Click here to download/listen to a podcast ANYTIME from your computer.
Why The Poor Pay Virtually No Attention to Those ‘Quit Smoking’ Campaigns
By Carolyn Thomas
A fascinating study in the UK sheds some light on that question by observing that the poorer you are, the more likely you’ll be to take up smoking, and the less likely you’ll also be to quit smoking. It helps to explain the spectacular lack of success that otherwise effective anti-smoking campaigns have among lower socioeconomic populations. (…) [R]esearchers conclude that disadvantaged populations will continue to resist health promotion measures like ‘quit smoking’ campaigns until their more urgent short-term problems are successfully addressed. (…) Poor housing conditions, occupational hazards, and environmental dangers are more immediate threats to the health of those in lower socioeconomic positions than is smoking.
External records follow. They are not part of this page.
/-- Register rows: SWC (R167). -/
def rowsSWC : List Row := [
  ⟨"SWC_CTRL", 0x80, 1, 0x4, 1, 4, .rw, true, 0x1#32, .c, true, 0x1#32, false, .all⟩,
  ⟨"SWC_STATUS", 0x84, 1, 0x4, 1, 4, .ro, false, 0x0#32, .b, false, 0xFFFFFFFF#32, false, .all⟩,
  ⟨"SWC_POOL_SIZE", 0x88, 1, 0x4, 1, 4, .rw, true, 0xC000#32, .c, true, 0xFFFF#32, false, .all⟩,
  ⟨"SWC_POOL_USE", 0x8C, 1, 0x4, 1, 4, .ro, false, 0x0#32, .b, false, 0xFFFFFFFF#32, false, .all⟩,
  ⟨"SWC_CELLS_FREE", 0x90, 1, 0x4, 1, 4, .ro, false, 0xC000#32, .b, false, 0xFFFFFFFF#32, false, .all⟩,
  ⟨"SWC_DESC_FREE", 0x94, 1, 0x4, 1, 4, .ro, false, 0x10000#32, .b, false, 0xFFFFFFFF#32, false, .all⟩,
  ⟨"SWC_EVT_STATUS", 0x98, 1, 0x4, 1, 4, .w1c, false, 0x0#32, .b, false, 0x1F#32, false, .all⟩,
  ⟨"SWC_EVT_EN", 0x9C, 1, 0x4, 1, 4, .rw, false, 0x0#32, .c, true, 0x1F#32, false, .all⟩,
  ⟨"SWC_DBG_DESC", 0xA0, 1, 0x4, 1, 4, .rw, true, 0x0#32, .b, false, 0xFFFF#32, false, .all⟩,
  ⟨"SWC_DESC_LOW", 0xA4, 1, 0x4, 1, 4, .rw, true, 0x800#32, .c, true, 0x1FFFF#32, false, .all⟩,
  ⟨"SWC_PCTL", 0x2000, 128, 0x40, 1, 4, .rw, true, 0x1#32, .c, true, 0x5#32, false, .swcPort⟩,
  ⟨"SWC_PSTAT", 0x2004, 128, 0x40, 1, 4, .ro, false, 0x0#32, .b, false, 0xFFFFFFFF#32, false, .swcPort⟩,
  ⟨"SWC_PRSV", 0x2008, 128, 0x40, 1, 4, .rw, true, 0x0#32, .c, true, 0xFFFF#32, false, .swcPort⟩,
  ⟨"SWC_PUSE", 0x200C, 128, 0x40, 1, 4, .ro, false, 0x0#32, .b, false, 0xFFFFFFFF#32, false, .swcPort⟩,
  ⟨"SWC_PSCHED", 0x2010, 128, 0x40, 1, 4, .rw, true, 0x5F20006#32, .c, true, 0x3FFF0007#32, false, .swcPort⟩,
  ⟨"SWC_PQUANT0", 0x2014, 128, 0x40, 1, 4, .rw, true, 0x18181818#32, .c, true, 0xFFFFFFFF#32, false, .swcPort⟩,
  ⟨"SWC_PQUANT1", 0x2018, 128, 0x40, 1, 4, .rw, true, 0x18181818#32, .c, true, 0xFFFFFFFF#32, false, .swcPort⟩,
  ⟨"SWC_PLT", 0x201C, 128, 0x40, 1, 4, .rw, true, 0xA#32, .c, true, 0xFFFF#32, false, .swcPort⟩,
  ⟨"SWC_GCL_CTRL", 0x2020, 128, 0x40, 1, 4, .rw, true, 0x0#32, .c, true, 0x3007F01#32, false, .ethPort⟩,
  ⟨"SWC_GCL_CYCLE", 0x2024, 128, 0x40, 1, 4, .rw, true, 0x0#32, .c, true, 0xFFFFFFFF#32, false, .ethPort⟩,
  ⟨"SWC_GCL_EXT", 0x2028, 128, 0x40, 1, 4, .rw, true, 0x0#32, .c, true, 0xFFFFFFFF#32, false, .ethPort⟩,
  ⟨"SWC_GCL_BASE_NS", 0x202C, 128, 0x40, 1, 4, .rw, true, 0x0#32, .c, true, 0x3FFFFFFF#32, false, .ethPort⟩,
  ⟨"SWC_GCL_BASE_SLO", 0x2030, 128, 0x40, 1, 4, .rw, true, 0x0#32, .c, true, 0xFFFFFFFF#32, false, .ethPort⟩,
  ⟨"SWC_GCL_BASE_SHI", 0x2034, 128, 0x40, 1, 4, .rw, true, 0x0#32, .c, true, 0xFFFF#32, false, .ethPort⟩,
  ⟨"SWC_GCL_STAT", 0x2038, 128, 0x40, 1, 4, .ro, false, 0x0#32, .b, false, 0xFFFFFFFF#32, false, .ethPort⟩,
  ⟨"SWC_QLIM", 0x4000, 1024, 0x10, 1, 4, .rw, true, 0x100#32, .c, true, 0xFFFF#32, false, .all⟩,
  ⟨"SWC_QAGE", 0x4004, 1024, 0x10, 1, 4, .rw, true, 0x0#32, .c, true, 0xFFFFFF#32, false, .all⟩,
  ⟨"SWC_QCBS", 0x4008, 1024, 0x10, 1, 4, .rw, true, 0x0#32, .c, true, 0x803FFFFF#32, false, .all⟩,
  ⟨"SWC_QSTAT", 0x400C, 1024, 0x10, 1, 4, .ro, false, 0x0#32, .b, false, 0xFFFFFFFF#32, false, .all⟩,
  ⟨"SWC_GCL_ADM", 0x8000, 29, 0x200, 64, 4, .rw, true, 0x0#32, .c, true, 0xFFFFFFFF#32, false, .all⟩,
  ⟨"SWC_GCL_OPR", 0x8100, 29, 0x200, 64, 4, .ro, false, 0x0#32, .b, false, 0xFFFFFFFF#32, false, .all⟩,
  ⟨"SWC_CB_CFG", 0xC000, 256, 0x10, 1, 4, .rw, true, 0x0#32, .c, true, 0xE07FFFFF#32, false, .all⟩,
  ⟨"SWC_CB_STREAM", 0xC004, 256, 0x10, 1, 4, .rw, true, 0x0#32, .c, true, 0xFFFF#32, false, .all⟩,
  ⟨"SWC_CB_STAT", 0xC008, 256, 0x10, 1, 4, .ro, false, 0x0#32, .b, false, 0xFFFFFFFF#32, false, .all⟩]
Improving Your Health Literacy
from “Navigating the Health Care System: Advice Columns from Dr. Carolyn Clancy”
In this article, found on the webpage of the Agency for Health Research and Quality, Dr. Carolyn Clancy gives great tips on how to improve interactions with pharmacists. October, she says, is “Health Literacy Month,” which is “a good time to try these suggestions,” writes Clancy, who writes an advice column called “Navigating the Health Care System.” Here are some excerpts from some of her suggestions:
- Have another adult with you.
- Bring all your medicines to your next doctor’s visit.
- Ask questions. Then, make sure you get and understand the answers.
- Repeat information back to your doctor or nurse. After your doctor or nurse gives you directions, repeat those instructions in your own words.
- Let the doctor’s office know you need an interpreter if you don’t speak or understand English very well. You have a right to an interpreter, at no cost to you.